**Exercise brief:**
Among the entries below, find the lines with "descOf" and copy them.

(Stored items)
== Segment start ==

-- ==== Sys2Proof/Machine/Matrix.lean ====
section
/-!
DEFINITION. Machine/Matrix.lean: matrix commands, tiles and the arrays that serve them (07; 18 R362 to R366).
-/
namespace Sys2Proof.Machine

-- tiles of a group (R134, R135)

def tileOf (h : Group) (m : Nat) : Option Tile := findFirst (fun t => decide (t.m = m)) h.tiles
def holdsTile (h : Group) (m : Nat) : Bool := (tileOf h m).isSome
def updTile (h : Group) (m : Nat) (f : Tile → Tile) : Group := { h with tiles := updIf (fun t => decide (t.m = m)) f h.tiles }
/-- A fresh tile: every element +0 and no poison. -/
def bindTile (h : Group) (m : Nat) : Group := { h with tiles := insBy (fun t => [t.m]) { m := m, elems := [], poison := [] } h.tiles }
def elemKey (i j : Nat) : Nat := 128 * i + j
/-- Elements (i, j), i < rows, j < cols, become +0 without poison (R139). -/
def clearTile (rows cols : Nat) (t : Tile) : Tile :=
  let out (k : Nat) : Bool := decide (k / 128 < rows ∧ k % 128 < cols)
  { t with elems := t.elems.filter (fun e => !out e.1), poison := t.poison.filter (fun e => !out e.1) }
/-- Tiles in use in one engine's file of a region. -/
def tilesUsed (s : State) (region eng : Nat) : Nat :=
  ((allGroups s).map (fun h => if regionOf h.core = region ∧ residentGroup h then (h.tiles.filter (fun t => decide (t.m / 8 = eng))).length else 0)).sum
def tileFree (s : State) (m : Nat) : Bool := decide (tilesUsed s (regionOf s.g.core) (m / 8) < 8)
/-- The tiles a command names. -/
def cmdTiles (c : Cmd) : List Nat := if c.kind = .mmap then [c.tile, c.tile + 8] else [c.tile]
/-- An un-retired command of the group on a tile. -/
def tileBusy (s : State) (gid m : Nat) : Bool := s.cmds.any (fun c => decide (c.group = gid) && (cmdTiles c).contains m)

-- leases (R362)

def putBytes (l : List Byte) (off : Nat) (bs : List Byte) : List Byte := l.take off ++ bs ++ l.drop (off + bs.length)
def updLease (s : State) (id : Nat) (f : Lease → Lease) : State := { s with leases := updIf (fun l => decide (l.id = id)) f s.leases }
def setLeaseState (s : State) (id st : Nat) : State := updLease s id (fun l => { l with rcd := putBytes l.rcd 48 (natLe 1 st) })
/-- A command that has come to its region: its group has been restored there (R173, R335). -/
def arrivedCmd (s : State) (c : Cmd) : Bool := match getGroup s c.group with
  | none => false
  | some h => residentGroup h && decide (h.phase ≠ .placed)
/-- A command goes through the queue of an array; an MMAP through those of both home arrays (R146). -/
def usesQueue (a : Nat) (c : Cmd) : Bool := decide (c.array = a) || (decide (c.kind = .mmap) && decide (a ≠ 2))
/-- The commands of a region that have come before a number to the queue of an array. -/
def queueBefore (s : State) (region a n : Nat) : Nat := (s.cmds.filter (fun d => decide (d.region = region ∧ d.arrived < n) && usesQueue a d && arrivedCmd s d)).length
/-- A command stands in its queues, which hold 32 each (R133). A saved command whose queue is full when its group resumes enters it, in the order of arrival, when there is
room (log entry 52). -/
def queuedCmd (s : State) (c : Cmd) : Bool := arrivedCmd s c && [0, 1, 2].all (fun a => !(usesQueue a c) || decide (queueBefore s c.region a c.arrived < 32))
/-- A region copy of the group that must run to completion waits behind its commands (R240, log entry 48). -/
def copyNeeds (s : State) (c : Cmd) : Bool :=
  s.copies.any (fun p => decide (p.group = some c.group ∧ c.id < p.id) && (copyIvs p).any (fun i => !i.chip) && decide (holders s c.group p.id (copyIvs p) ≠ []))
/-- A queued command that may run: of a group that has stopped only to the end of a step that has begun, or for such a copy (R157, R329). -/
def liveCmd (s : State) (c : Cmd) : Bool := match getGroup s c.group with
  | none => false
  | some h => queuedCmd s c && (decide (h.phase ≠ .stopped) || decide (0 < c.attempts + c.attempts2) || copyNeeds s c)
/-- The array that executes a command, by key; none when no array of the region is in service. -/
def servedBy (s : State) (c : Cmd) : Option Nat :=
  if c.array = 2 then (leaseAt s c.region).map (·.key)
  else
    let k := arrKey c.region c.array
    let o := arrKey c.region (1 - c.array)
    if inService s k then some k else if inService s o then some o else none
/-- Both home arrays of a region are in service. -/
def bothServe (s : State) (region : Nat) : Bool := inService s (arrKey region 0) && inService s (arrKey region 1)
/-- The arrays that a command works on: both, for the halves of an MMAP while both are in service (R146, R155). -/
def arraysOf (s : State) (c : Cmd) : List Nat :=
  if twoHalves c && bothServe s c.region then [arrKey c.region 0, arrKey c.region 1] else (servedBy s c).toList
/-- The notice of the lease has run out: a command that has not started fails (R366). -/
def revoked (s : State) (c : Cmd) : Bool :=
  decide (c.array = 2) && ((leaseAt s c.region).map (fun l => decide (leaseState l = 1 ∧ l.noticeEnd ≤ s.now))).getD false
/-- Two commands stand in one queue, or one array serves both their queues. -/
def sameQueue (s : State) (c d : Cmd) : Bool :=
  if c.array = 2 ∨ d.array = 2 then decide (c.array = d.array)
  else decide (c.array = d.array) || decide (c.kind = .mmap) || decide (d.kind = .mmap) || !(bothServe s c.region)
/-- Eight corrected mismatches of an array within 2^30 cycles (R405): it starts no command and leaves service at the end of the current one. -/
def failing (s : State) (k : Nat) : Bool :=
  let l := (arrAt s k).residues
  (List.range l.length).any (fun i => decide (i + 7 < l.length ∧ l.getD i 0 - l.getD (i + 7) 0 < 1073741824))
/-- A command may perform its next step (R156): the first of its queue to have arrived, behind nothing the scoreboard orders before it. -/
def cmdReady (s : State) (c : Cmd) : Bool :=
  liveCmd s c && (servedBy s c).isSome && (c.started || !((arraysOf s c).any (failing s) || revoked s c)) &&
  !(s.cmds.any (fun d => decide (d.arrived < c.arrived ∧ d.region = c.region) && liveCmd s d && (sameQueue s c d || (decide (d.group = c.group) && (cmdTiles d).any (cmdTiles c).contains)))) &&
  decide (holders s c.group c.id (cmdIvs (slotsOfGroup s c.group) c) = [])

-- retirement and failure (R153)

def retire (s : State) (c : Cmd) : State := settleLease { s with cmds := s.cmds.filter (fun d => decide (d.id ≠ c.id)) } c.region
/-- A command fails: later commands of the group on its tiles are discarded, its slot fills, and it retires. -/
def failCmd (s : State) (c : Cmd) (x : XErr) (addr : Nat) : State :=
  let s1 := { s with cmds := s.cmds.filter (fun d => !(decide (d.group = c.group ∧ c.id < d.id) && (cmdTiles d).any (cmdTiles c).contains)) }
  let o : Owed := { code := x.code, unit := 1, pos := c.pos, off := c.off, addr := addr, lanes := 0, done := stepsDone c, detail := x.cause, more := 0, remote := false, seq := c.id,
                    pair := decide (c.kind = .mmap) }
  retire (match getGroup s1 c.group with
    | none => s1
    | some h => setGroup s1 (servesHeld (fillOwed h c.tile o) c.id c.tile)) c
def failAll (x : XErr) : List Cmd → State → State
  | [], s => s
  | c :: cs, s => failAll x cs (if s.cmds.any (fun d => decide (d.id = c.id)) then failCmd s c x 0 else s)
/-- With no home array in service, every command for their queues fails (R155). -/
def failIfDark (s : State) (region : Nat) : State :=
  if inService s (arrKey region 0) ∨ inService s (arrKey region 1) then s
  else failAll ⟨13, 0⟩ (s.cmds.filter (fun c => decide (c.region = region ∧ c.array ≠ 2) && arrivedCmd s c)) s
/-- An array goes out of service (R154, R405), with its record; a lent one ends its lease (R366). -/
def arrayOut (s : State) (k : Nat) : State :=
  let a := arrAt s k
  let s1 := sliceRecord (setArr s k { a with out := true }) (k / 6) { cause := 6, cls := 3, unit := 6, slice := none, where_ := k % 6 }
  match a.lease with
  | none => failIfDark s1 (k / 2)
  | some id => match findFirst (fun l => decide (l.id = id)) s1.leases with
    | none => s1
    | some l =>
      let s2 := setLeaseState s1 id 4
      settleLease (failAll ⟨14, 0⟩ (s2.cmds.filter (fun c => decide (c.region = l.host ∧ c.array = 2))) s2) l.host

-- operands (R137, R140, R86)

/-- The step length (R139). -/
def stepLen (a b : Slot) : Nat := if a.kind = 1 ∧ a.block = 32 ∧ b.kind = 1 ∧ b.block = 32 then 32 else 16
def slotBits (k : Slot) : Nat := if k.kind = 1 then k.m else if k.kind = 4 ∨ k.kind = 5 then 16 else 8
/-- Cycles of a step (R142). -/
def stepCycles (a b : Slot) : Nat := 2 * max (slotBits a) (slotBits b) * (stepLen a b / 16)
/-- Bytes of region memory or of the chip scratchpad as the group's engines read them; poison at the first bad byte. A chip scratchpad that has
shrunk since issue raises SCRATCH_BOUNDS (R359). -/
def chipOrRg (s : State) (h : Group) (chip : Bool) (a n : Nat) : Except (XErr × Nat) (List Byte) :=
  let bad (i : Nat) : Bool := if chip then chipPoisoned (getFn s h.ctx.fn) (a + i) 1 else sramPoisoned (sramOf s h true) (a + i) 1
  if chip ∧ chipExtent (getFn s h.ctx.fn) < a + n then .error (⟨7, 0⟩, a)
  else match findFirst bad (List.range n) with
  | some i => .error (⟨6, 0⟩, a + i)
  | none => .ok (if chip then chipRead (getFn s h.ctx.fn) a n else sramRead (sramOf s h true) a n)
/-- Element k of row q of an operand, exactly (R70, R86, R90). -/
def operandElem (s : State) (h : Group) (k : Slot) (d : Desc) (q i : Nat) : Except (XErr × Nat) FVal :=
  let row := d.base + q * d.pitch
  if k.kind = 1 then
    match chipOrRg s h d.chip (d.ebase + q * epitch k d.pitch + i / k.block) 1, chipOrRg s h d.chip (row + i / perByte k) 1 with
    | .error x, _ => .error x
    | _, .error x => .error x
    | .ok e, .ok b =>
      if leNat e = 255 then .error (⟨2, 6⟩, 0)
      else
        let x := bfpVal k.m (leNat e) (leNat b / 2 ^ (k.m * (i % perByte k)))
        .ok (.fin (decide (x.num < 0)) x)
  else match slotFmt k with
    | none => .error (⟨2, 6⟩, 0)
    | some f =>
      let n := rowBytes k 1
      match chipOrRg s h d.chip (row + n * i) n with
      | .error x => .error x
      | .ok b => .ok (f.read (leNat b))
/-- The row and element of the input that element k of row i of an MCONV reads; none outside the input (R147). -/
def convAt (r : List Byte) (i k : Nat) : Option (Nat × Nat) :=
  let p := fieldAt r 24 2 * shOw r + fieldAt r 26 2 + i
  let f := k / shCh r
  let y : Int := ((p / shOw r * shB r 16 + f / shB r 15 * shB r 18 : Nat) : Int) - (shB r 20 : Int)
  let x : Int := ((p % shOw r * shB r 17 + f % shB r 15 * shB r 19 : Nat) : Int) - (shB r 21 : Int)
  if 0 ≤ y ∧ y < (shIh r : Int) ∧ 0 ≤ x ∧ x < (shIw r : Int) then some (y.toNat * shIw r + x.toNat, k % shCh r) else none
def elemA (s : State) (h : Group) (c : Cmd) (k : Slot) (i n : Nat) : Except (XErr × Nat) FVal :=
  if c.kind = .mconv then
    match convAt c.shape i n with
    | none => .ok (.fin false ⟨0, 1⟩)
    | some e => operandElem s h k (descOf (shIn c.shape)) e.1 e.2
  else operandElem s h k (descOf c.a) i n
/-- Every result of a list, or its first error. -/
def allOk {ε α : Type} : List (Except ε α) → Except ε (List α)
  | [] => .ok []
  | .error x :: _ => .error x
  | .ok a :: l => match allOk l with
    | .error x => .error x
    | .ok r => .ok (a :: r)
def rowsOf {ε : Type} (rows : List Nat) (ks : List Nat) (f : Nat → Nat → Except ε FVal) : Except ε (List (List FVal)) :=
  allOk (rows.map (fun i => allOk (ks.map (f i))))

== Segment end ==

**Task result:**
    | some e => operandElem s h k (descOf (shIn c.shape)) e.1 e.2
  else operandElem s h k (descOf c.a) i n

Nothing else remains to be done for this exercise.